[Stored data]
-- ==== Sys2Proof/Laws/EvolvesMatrix.lean ====
section
/-! SUPPORT. What the operations of Matrix, Restart, Switch, Traffic, Vector, Ward, Safety keep (`Laws/Evolves.lean`). -/

namespace Sys2Proof.Machine

theorem State.countBlock_evolves {s : State} {a : At} {x : Nat} {bad : Bool} : Evolves s (s.countBlock a x bad) := by
  unfold State.countBlock
  dsimp only
  exact .ite (.after State.bumpExp_evolves (.refl _)) (.ite (.after State.bump_evolves (.after State.bumpExp_evolves (.refl _))) (.ite (.after State.postEvent_evolves (.after State.adopt_evolves (.after State.modPc_evolves (.after State.bump_evolves (.after State.bumpExp_evolves (.refl _)))))) (.after State.adopt_evolves (.after State.modPc_evolves (.after State.bump_evolves (.after State.bumpExp_evolves (.refl _)))))))

theorem State.loadTile_evolves {s : State} {a : At} {wgt : Nat} {delta : Nat} : Evolves s (s.loadTile a wgt delta).2 := by
  unfold State.loadTile
  dsimp only
  refine .after State.bump_evolves (.after State.bumpStat_evolves ?_)
  split
  · dsimp only
    refine .foldl _ ?_ (fun _ _ => ?_)
    · exact .refl _
    · exact .after State.countBlock_evolves (.refl _)
  · dsimp only
    exact .refl _

theorem State.bankRow_evolves {s : State} {a : At} {x : Nat} {x3 : List (Nat × Bool)} : Evolves s (s.bankRow a x x3) := by
  induction s, x, x3 using State.bankRow.induct (a := a) with
  | case1 => exact .refl _
  | case2 => exact State.accWrite_evolves
  | case3 s x e f es ih => exact .after ih State.accWrite_evolves

theorem State.passRow_evolves {s : State} {a : At} {t : Tile} {det : Bool} {m : Nat} : Evolves s (s.passRow a t det m) := by
  unfold State.passRow
  dsimp only
  refine .after State.bankRow_evolves (.ite (.after State.bump_evolves (.after State.bumpStat_evolves (.refl _))) ?_)
  with_reducible refine .upd rfl rfl rfl rfl rfl rfl rfl rfl rfl rfl rfl rfl ?_
  exact .after State.bump_evolves (.after State.bumpStat_evolves (.refl _))

theorem State.matmul_evolves {s : State} {a : At} : Evolves s (s.matmul a) := by
  unfold State.matmul
  dsimp only
  refine .after (State.runDesc_evolves ?_) (.refl _)
  intros
  refine .foldl _ ?_ (fun _ _ => ?_)
  · refine .after State.modEng_evolves ?_
    split
    · dsimp only
      exact .refl _
    · exact .after State.loadTile_evolves (.refl _)
  · exact .after State.passRow_evolves (.refl _)

theorem execMatmul_evolves {e : EngAt} {d : Desc} {s : State} : Kept s (execMatmul e d s) := by
  unfold execMatmul
  refine .after (onEngine_evolves ?_) (.refl _)
  intros
  exact .after State.matmul_evolves (.refl _)

theorem State.beginRestart_evolves {s : State} : Evolves s s.beginRestart := by
  unfold State.beginRestart
  dsimp only
  refine .after State.bump_evolves ?_
  with_reducible refine .upd rfl rfl rfl rfl rfl rfl rfl rfl rfl rfl rfl rfl ?_
  exact .after State.abandonAll_evolves (.refl _)

theorem execCtlWatchdogExpiry_evolves {_core : Nat} {s : State} : Kept s (execCtlWatchdogExpiry _core s) := by
  unfold execCtlWatchdogExpiry
  dsimp only
  exact .ite (.next (.ite (.after State.fatalStop_evolves (.after State.adopt_evolves (.after State.adopt_evolves (.refl _)))) (.after State.beginRestart_evolves (.after State.adopt_evolves (.after State.adopt_evolves (.refl _)))))) (.next (.refl _))

theorem State.loseCtx_evolves {s : State} {i : Nat} : Evolves s (s.loseCtx i) := by
  unfold State.loseCtx
  dsimp only
  refine .after State.postEvent_evolves (.ite ?_ ?_)
  · refine .foldl _ ?_ (fun _ _ => ?_)
    · refine .after State.finishAll_evolves ?_
      with_reducible refine .upd rfl rfl rfl rfl rfl rfl rfl rfl rfl rfl rfl rfl ?_
      refine .after State.freeCtxAt_evolves (.after State.releaseCtx_evolves ?_)
      split
      · exact .after State.dropLatch_evolves (.refl _)
      · exact .refl _
    · split
      · exact .ite (.after State.unseal_evolves (.refl _)) (.refl _)
      · exact .refl _
  · refine .after State.finishId_evolves (.foldl _ ?_ (fun _ _ => ?_))
    · refine .after State.finishAll_evolves ?_
      with_reducible refine .upd rfl rfl rfl rfl rfl rfl rfl rfl rfl rfl rfl rfl ?_
      refine .after State.freeCtxAt_evolves (.after State.releaseCtx_evolves ?_)
      split
      · exact .after State.dropLatch_evolves (.refl _)
      · exact .refl _
    · split
      · exact .ite (.after State.unseal_evolves (.refl _)) (.refl _)
      · exact .refl _

theorem State.checkRecords_evolves {s : State} {badCtx : List Nat} {badLatch : List Nat} : Evolves s (s.checkRecords badCtx badLatch) := by
  unfold State.checkRecords
  dsimp only
  refine .foldl _ ?_ (fun _ _ => ?_)
  · refine .foldl _ ?_ (fun _ _ => ?_)
    · exact .refl _
    · exact .after State.loseCtx_evolves (.refl _)
  · exact .ite (.refl _) (.after State.dropLatch_evolves (.refl _))

theorem State.lateMisses_evolves {s : State} : Evolves s s.lateMisses := by
  unfold State.lateMisses
  refine .foldl _ ?_ (fun _ _ => ?_)
  · exact .refl _
  · exact .ite (.refl _) (.ite (.after State.writeMisses_evolves (.refl _)) (.after State.recordMiss_evolves (.refl _)))

theorem State.actLatched_evolves {s : State} : Evolves s s.actLatched := by
  unfold State.actLatched
  dsimp only
  refine .foldl _ ?_ (fun _ _ => ?_)
  · refine .foldl _ ?_ (fun _ _ => ?_)
    · with_reducible refine .upd rfl rfl rfl rfl rfl rfl rfl rfl rfl rfl rfl rfl ?_
      exact .refl _
    · exact .after State.ringDoorbell_evolves (.refl _)
  · exact .after State.press_evolves (.refl _)

theorem execControlRestartComplete_evolves {badCtx : List Nat} {badLatch : List Nat} {s : State} : Kept s (execControlRestartComplete badCtx badLatch s) := by
  unfold execControlRestartComplete
  dsimp only
  refine .ite (.next (.after State.actLatched_evolves (.after State.lateMisses_evolves (.after State.postEvent_evolves (.after State.checkRecords_evolves ?_))))) (.next (.refl _))
  with_reducible refine .upd rfl rfl rfl rfl rfl rfl rfl rfl rfl rfl rfl rfl ?_
  exact .refl _

theorem State.modSw_evolves {s : State} {k : Nat} {decode : Bool} {f : Switch → Switch} : Evolves s (s.modSw k decode f) := by
  unfold State.modSw
  dsimp only
  exact .after State.setRot_evolves (.refl _)

theorem execSliceEnd_evolves {part : Nat} {decode : Bool} {s : State} : Kept s (execSliceEnd part decode s) := by
  unfold execSliceEnd
  dsimp only
  exact .ite (.next (.after State.choosePc_evolves (.after State.setRot_evolves (.refl _)))) (.next (.refl _))

theorem execYieldRequest_evolves {part : Nat} {decode : Bool} {s : State} : Kept s (execYieldRequest part decode s) := by
  unfold execYieldRequest
  split
  · exact .ite (.next (.after State.modSw_evolves (.after State.modPc_evolves (.refl _)))) (.next (.refl _))
  · exact .next (.refl _)

theorem execContextStopped_evolves {part : Nat} {decode : Bool} {s : State} : Kept s (execContextStopped part decode s) := by
  unfold execContextStopped
  dsimp only
  split
  · split
    · exact .next (.refl _)
    · exact .ite (.next (.after State.modSw_evolves (.refl _))) (.next (.refl _))
    · exact .ite (.next (.after State.modSw_evolves (.refl _))) (.next (.refl _))
    · exact .next (.refl _)
    · exact .next (.refl _)
  · exact .next (.refl _)

theorem execPreemptBoundExpiry_evolves {part : Nat} {decode : Bool} {s : State} : Kept s (execPreemptBoundExpiry part decode s) := by
  unfold execPreemptBoundExpiry
  split
  · exact .ite (.next (.after State.modSw_evolves (.after State.modPc_evolves (.after State.bump_evolves (.refl _))))) (.next (.refl _))
  · exact .next (.refl _)

theorem execSaveComplete_evolves {part : Nat} {decode : Bool} {s : State} : Kept s (execSaveComplete part decode s) := by
  unfold execSaveComplete
  dsimp only
  split
  · exact .ite (.next (.ite (.after State.choosePc_evolves (.after State.setRot_evolves (.after State.bump_evolves (.after State.bump_evolves (.after State.setPc_evolves (.refl _)))))) (.after State.setRot_evolves (.after State.bump_evolves (.after State.bump_evolves (.after State.setPc_evolves (.refl _))))))) (.next (.refl _))
  · exact .next (.refl _)

theorem State.restoreCore_evolves {s : State} {x : ProgCtx} {rank : Nat} {core : Nat} : Evolves s (s.restoreCore x rank core) := by
  unfold State.restoreCore
  dsimp only
  refine .gen rfl rfl rfl rfl rfl rfl rfl rfl rfl rfl rfl rfl id id id (fun h => splice_wf h _ _ _) (fun h => splice_wf h _ _ _) List.prefix_rfl List.prefix_rfl ?_
  exact .refl _

theorem State.reloadTile_evolves {s : State} {id : Nat} {rank : Nat} {core : Nat} {eng : Nat} : Evolves s (s.reloadTile id rank core eng) := by
  unfold State.reloadTile
  dsimp only
  split
  · exact .after State.modEng_evolves (.refl _)
  · exact .refl _

theorem State.restoreCores_evolves {s : State} {id : Nat} : Evolves s (s.restoreCores id) := by
  unfold State.restoreCores
  dsimp only
  refine .after State.modPc_evolves (.foldl _ ?_ (fun _ _ => ?_))
  · refine .foldl _ ?_ (fun _ _ => ?_)
    · exact .refl _
    · exact .after State.restoreCore_evolves (.refl _)
  · refine .foldl _ ?_ (fun _ _ => ?_)
    · exact .refl _
    · exact .after State.reloadTile_evolves (.refl _)

theorem State.arrive_evolves {s : State} {k : Nat} {decode : Bool} {w : Switch} : Evolves s (s.arrive k decode w) := by
  unfold State.arrive
  dsimp only
  exact .after State.choosePc_evolves (.after State.settleHalt_evolves (.ite (.after State.setCtr_evolves (.ite (.after State.bump_evolves (.after State.bump_evolves (.after State.setRot_evolves (.after State.adopt_evolves (.after State.modPc_evolves (.ite (.after State.restoreCores_evolves (.refl _)) (.refl _))))))) (.after State.bump_evolves (.after State.setRot_evolves (.after State.adopt_evolves (.after State.modPc_evolves (.ite (.after State.restoreCores_evolves (.refl _)) (.refl _)))))))) (.ite (.after State.bump_evolves (.after State.bump_evolves (.after State.setRot_evolves (.after State.adopt_evolves (.after State.modPc_evolves (.ite (.after State.restoreCores_evolves (.refl _)) (.refl _))))))) (.after State.bump_evolves (.after State.setRot_evolves (.after State.adopt_evolves (.after State.modPc_evolves (.ite (.after State.restoreCores_evolves (.refl _)) (.refl _)))))))))

theorem execRestoreComplete_evolves {part : Nat} {decode : Bool} {s : State} : Kept s (execRestoreComplete part decode s) := by
  unfold execRestoreComplete
  split
  · exact .ite (.next (.after State.arrive_evolves (.refl _))) (.next (.refl _))
  · exact .next (.refl _)

theorem State.count_evolves {s : State} {key : Nat} {ix : Nat} : Evolves s (s.count key ix) := by
  unfold State.count
  exact .after State.setCtr_evolves (.refl _)

theorem State.sample_evolves {s : State} {l : Nat} {q : Nat} {depth : Nat} {joined : Nat} : Evolves s (s.sample l q depth joined) := by
  unfold State.sample
  dsimp only
  exact .ite (.after State.bump_evolves (.after State.hbmWrite_evolves (.after State.count_evolves (.after State.count_evolves (.refl _))))) (.after State.count_evolves (.after State.count_evolves (.refl _)))

theorem State.startPkt_evolves {s : State} {l : Nat} {q : Nat} {e : QPkt} {resp : Bool} : Evolves s (s.startPkt l q e resp) := by
  unfold State.startPkt
  dsimp only
  refine .after State.unhold_evolves ?_
  split
  · exact .after State.sample_evolves (.after State.bump_evolves (.after State.setLink_evolves (.refl _)))
  · exact .after State.bump_evolves (.after State.setLink_evolves (.refl _))

theorem State.drr_evolves {l : Nat} {held : Bool} {a : Nat} {x3 : State} : Evolves x3 (State.drr l held a x3) := by
  induction a generalizing x3 with
  | zero => exact .refl _
  | succ n ih =>
    unfold State.drr
    dsimp only
    split
    · refine .after ih ?_
      exact .after State.modLink_evolves (.refl _)
    · split
      · split
        · refine .after State.startPkt_evolves ?_
          exact .after State.modLink_evolves (.after State.adopt_evolves (.refl _))
        · refine .after ih ?_
          exact .after State.modLink_evolves (.after State.modLink_evolves (.after State.adopt_evolves (.refl _)))
      · split
        · refine .after State.startPkt_evolves ?_
          exact .refl _
        · refine .after ih ?_
          exact .after State.modLink_evolves (.refl _)

theorem execPacketStart_evolves {l : Nat} {s : State} : Kept s (execPacketStart l s) := by
  unfold execPacketStart
  exact .ite (.ite (.next (.after State.drr_evolves (.after State.nextFree_evolves (.refl _)))) (.next (.after State.drr_evolves (.refl _)))) (.next (.refl _))

theorem execShaperRefill_evolves {l : Nat} {q : Nat} {s : State} : Kept s (execShaperRefill l q s) := by
  unfold execShaperRefill
  dsimp only
  exact .ite (.next (.after State.modLink_evolves (.refl _))) (.next (.refl _))

theorem rowSetShaper_evolves {p : Pkt} {id : Nat} {s : State} (_hv : rowSetShaper.verdict p s = none) : DoneKept s (rowSetShaper.act p id s) := by
  unfold rowSetShaper
  dsimp only
  exact .ite (.ite (.done (.after State.modLink_evolves (.refl _))) (.ite (.done (.refl _)) (.done (.after State.modLink_evolves (.refl _))))) (.ite (.done (.after State.modLink_evolves (.refl _))) (.done (.refl _)))

theorem execSetShaper_evolves {p : Pkt} {s : State} : Kept s (execSetShaper p s) := by
  unfold execSetShaper
  refine .next (.after (hostCommand_evolves ?_) (.refl _))
  intros
  exact rowSetShaper_evolves ‹_›

theorem execGateEntryAdvance_evolves {l : Nat} {s : State} : Kept s (execGateEntryAdvance l s) := by
  unfold execGateEntryAdvance
  exact .ite (.next (.after State.modLink_evolves (.refl _))) (.next (.refl _))

theorem State.adoptGate_evolves {s : State} {l : Nat} {g : GateList} : Evolves s (s.adoptGate l g) := by
  unfold State.adoptGate
  dsimp only
  exact .after State.postEvent_evolves (.after State.bump_evolves (.after State.modLink_evolves (.refl _)))

theorem execGateAdopt_evolves {l : Nat} {s : State} : Kept s (execGateAdopt l s) := by
  unfold execGateAdopt
  split
  · exact .ite (.next (.after State.adoptGate_evolves (.refl _))) (.next (.refl _))
  · exact .next (.refl _)

theorem State.dueGate_evolves {s : State} {l : Nat} : Evolves s (s.dueGate l) := by
  unfold State.dueGate
  split
  · exact .ite (.after State.adoptGate_evolves (.refl _)) (.refl _)
  · exact .refl _

theorem rowStageGateList_evolves {p : Pkt} {id : Nat} {s : State} (_hv : rowStageGateList.verdict p s = none) : DoneKept s (rowStageGateList.act p id s) := by
  unfold rowStageGateList
  dsimp only
  exact .done (.after State.modLink_evolves (.after State.dueGate_evolves (.refl _)))

theorem execStageGateList_evolves {p : Pkt} {s : State} : Kept s (execStageGateList p s) := by
  unfold execStageGateList
  refine .next (.after (hostCommand_evolves ?_) (.refl _))
  intros
  exact rowStageGateList_evolves ‹_›

theorem rowGateListCancel_evolves {p : Pkt} {id : Nat} {s : State} (_hv : rowGateListCancel.verdict p s = none) : DoneKept s (rowGateListCancel.act p id s) := by
  unfold rowGateListCancel
  dsimp only
  exact .ite (.done (.after State.modLink_evolves (.after State.dueGate_evolves (.refl _)))) (.done (.after State.dueGate_evolves (.refl _)))

theorem execGateListCancel_evolves {p : Pkt} {s : State} : Kept s (execGateListCancel p s) := by
  unfold execGateListCancel
  refine .next (.after (hostCommand_evolves ?_) (.refl _))
  intros
  exact rowGateListCancel_evolves ‹_›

• _ABOUT THIS TASK_:
Lines above with "execYieldRequest" in them are the ones to copy.

• _ANSWER FOR THE TASK_:
theorem execYieldRequest_evolves {part : Nat} {decode : Bool} {s : State} : Kept s (execYieldRequest part decode s) := by
  unfold execYieldRequest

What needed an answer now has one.